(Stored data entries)
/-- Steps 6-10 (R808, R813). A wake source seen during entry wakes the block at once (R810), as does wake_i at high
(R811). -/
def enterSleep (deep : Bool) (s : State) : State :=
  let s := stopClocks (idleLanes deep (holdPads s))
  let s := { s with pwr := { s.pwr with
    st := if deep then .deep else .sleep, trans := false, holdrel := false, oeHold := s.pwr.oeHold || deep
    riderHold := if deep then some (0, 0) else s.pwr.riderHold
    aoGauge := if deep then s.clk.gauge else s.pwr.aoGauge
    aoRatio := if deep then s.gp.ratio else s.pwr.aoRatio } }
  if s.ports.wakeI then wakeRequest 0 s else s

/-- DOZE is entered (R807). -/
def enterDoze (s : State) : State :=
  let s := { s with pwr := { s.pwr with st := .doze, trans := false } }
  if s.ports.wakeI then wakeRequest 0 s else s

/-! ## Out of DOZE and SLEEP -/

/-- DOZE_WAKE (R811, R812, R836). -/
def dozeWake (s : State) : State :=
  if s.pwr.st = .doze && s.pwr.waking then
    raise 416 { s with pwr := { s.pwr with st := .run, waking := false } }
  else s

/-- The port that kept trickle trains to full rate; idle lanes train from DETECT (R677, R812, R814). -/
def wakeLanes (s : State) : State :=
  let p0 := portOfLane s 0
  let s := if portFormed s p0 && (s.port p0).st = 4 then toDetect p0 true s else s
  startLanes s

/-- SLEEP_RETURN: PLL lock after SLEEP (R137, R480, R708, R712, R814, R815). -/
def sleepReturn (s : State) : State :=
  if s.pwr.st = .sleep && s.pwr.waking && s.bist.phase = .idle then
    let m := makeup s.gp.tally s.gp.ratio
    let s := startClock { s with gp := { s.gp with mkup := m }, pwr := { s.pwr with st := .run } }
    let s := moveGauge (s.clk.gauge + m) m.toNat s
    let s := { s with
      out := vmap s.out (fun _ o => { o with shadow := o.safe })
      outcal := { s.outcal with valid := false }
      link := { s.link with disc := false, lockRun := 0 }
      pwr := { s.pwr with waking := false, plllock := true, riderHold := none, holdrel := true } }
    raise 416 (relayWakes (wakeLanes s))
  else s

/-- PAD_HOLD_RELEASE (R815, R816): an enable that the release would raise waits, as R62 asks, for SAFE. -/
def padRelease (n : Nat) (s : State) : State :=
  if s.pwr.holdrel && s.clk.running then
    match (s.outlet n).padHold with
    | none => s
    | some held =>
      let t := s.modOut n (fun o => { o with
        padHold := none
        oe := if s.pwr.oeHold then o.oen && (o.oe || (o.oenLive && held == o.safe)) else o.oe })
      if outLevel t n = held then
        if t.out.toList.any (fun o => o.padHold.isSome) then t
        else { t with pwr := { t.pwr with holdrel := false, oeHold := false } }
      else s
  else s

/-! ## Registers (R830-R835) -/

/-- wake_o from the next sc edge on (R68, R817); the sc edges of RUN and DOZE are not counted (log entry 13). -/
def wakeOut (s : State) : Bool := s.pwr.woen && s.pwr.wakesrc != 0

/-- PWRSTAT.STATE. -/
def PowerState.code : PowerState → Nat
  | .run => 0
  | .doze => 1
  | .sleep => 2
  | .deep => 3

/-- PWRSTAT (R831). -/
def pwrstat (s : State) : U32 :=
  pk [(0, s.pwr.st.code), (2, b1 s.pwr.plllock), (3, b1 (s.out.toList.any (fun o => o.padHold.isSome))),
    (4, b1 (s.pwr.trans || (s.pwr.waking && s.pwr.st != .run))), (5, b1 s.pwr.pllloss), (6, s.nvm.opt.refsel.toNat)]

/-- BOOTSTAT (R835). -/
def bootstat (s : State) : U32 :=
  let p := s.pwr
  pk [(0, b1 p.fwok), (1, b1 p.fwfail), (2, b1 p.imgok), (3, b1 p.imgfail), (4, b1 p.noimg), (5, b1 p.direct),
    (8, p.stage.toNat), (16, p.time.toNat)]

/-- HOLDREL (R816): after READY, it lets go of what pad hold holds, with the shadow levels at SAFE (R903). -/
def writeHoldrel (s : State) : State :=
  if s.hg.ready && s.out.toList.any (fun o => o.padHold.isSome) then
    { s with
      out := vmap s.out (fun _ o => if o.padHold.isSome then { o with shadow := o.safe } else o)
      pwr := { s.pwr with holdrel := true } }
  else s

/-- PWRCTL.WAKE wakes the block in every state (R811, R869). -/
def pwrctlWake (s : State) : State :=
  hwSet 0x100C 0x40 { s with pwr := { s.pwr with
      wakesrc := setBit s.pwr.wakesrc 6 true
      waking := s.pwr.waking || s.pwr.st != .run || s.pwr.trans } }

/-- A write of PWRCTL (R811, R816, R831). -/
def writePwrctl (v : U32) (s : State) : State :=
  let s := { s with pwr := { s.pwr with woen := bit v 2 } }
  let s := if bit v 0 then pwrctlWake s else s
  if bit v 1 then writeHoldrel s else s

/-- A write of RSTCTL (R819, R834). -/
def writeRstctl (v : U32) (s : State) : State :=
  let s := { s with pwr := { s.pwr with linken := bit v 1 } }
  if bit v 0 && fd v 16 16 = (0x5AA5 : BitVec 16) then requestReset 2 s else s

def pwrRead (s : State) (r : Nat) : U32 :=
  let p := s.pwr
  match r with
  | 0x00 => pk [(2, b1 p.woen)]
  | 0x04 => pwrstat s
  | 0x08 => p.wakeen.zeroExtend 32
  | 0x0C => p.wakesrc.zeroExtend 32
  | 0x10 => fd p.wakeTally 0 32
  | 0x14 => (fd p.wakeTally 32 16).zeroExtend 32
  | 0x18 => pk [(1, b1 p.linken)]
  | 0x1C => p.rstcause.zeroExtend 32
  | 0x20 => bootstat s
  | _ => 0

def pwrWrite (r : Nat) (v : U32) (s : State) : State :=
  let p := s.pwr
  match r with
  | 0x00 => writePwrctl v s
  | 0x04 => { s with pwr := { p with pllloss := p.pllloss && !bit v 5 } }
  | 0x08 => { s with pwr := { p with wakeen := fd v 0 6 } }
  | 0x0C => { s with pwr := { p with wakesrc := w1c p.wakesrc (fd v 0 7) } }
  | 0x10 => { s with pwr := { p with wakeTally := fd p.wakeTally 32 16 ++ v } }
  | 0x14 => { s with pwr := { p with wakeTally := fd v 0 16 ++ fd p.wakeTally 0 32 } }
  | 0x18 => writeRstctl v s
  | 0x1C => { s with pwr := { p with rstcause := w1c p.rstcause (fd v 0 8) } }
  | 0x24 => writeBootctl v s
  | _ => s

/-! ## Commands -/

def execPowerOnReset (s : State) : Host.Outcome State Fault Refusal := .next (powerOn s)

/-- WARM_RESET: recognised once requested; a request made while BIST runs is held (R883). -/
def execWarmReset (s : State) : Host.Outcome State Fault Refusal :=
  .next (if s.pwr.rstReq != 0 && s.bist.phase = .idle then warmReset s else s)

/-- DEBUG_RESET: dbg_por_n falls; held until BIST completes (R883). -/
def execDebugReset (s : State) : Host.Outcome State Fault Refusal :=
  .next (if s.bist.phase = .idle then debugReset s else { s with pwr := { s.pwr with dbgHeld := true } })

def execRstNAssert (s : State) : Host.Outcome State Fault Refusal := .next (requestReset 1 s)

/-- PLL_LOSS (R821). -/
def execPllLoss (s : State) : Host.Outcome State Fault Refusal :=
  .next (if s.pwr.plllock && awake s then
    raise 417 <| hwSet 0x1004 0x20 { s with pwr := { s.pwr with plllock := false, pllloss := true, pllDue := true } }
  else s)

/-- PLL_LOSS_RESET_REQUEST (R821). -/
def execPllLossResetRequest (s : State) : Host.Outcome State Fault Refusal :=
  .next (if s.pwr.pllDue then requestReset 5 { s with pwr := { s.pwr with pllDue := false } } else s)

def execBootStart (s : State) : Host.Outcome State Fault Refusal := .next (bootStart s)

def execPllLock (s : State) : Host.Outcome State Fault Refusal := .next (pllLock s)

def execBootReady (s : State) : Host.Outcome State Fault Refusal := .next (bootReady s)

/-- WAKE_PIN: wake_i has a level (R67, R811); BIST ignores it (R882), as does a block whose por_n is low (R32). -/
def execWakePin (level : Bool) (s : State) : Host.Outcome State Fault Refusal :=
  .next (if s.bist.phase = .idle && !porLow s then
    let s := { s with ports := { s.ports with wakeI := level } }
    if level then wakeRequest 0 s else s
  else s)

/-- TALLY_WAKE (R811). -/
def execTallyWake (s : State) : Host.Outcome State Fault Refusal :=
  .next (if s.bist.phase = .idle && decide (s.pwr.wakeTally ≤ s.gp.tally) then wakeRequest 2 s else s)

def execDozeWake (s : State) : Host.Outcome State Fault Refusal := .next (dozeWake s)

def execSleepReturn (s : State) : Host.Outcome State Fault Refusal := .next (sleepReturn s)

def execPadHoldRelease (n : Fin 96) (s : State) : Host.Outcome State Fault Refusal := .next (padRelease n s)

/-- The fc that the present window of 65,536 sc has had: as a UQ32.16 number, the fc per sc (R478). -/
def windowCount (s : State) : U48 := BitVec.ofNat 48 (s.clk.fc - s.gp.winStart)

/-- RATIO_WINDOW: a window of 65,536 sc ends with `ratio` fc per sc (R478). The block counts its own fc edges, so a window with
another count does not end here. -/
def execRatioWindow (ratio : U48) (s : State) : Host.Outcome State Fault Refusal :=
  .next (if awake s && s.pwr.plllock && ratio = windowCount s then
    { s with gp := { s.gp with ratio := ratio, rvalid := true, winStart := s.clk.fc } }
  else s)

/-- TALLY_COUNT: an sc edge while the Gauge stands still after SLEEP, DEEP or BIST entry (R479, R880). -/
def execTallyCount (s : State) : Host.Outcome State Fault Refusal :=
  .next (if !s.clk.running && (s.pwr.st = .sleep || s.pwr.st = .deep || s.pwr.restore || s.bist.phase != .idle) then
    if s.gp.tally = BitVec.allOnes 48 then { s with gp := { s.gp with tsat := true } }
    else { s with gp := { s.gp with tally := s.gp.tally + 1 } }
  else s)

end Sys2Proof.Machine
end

→ **REQUIRED ACTION**
What are the lines above, starting at the one with "raise 417 <|" and ending at the one with "def execTallyWake (s"? Give them again exactly, and only them.

→ **ANSWER BOX**
    raise 417 <| hwSet 0x1004 0x20 { s with pwr := { s.pwr with plllock := false, pllloss := true, pllDue := true } }
  else s)

/-- PLL_LOSS_RESET_REQUEST (R821). -/
def execPllLossResetRequest (s : State) : Host.Outcome State Fault Refusal :=
  .next (if s.pwr.pllDue then requestReset 5 { s with pwr := { s.pwr with pllDue := false } } else s)

def execBootStart (s : State) : Host.Outcome State Fault Refusal := .next (bootStart s)

def execPllLock (s : State) : Host.Outcome State Fault Refusal := .next (pllLock s)

def execBootReady (s : State) : Host.Outcome State Fault Refusal := .next (bootReady s)

/-- WAKE_PIN: wake_i has a level (R67, R811); BIST ignores it (R882), as does a block whose por_n is low (R32). -/
def execWakePin (level : Bool) (s : State) : Host.Outcome State Fault Refusal :=
  .next (if s.bist.phase = .idle && !porLow s then
    let s := { s with ports := { s.ports with wakeI := level } }
    if level then wakeRequest 0 s else s
  else s)

/-- TALLY_WAKE (R811). -/
def execTallyWake (s : State) : Host.Outcome State Fault Refusal :=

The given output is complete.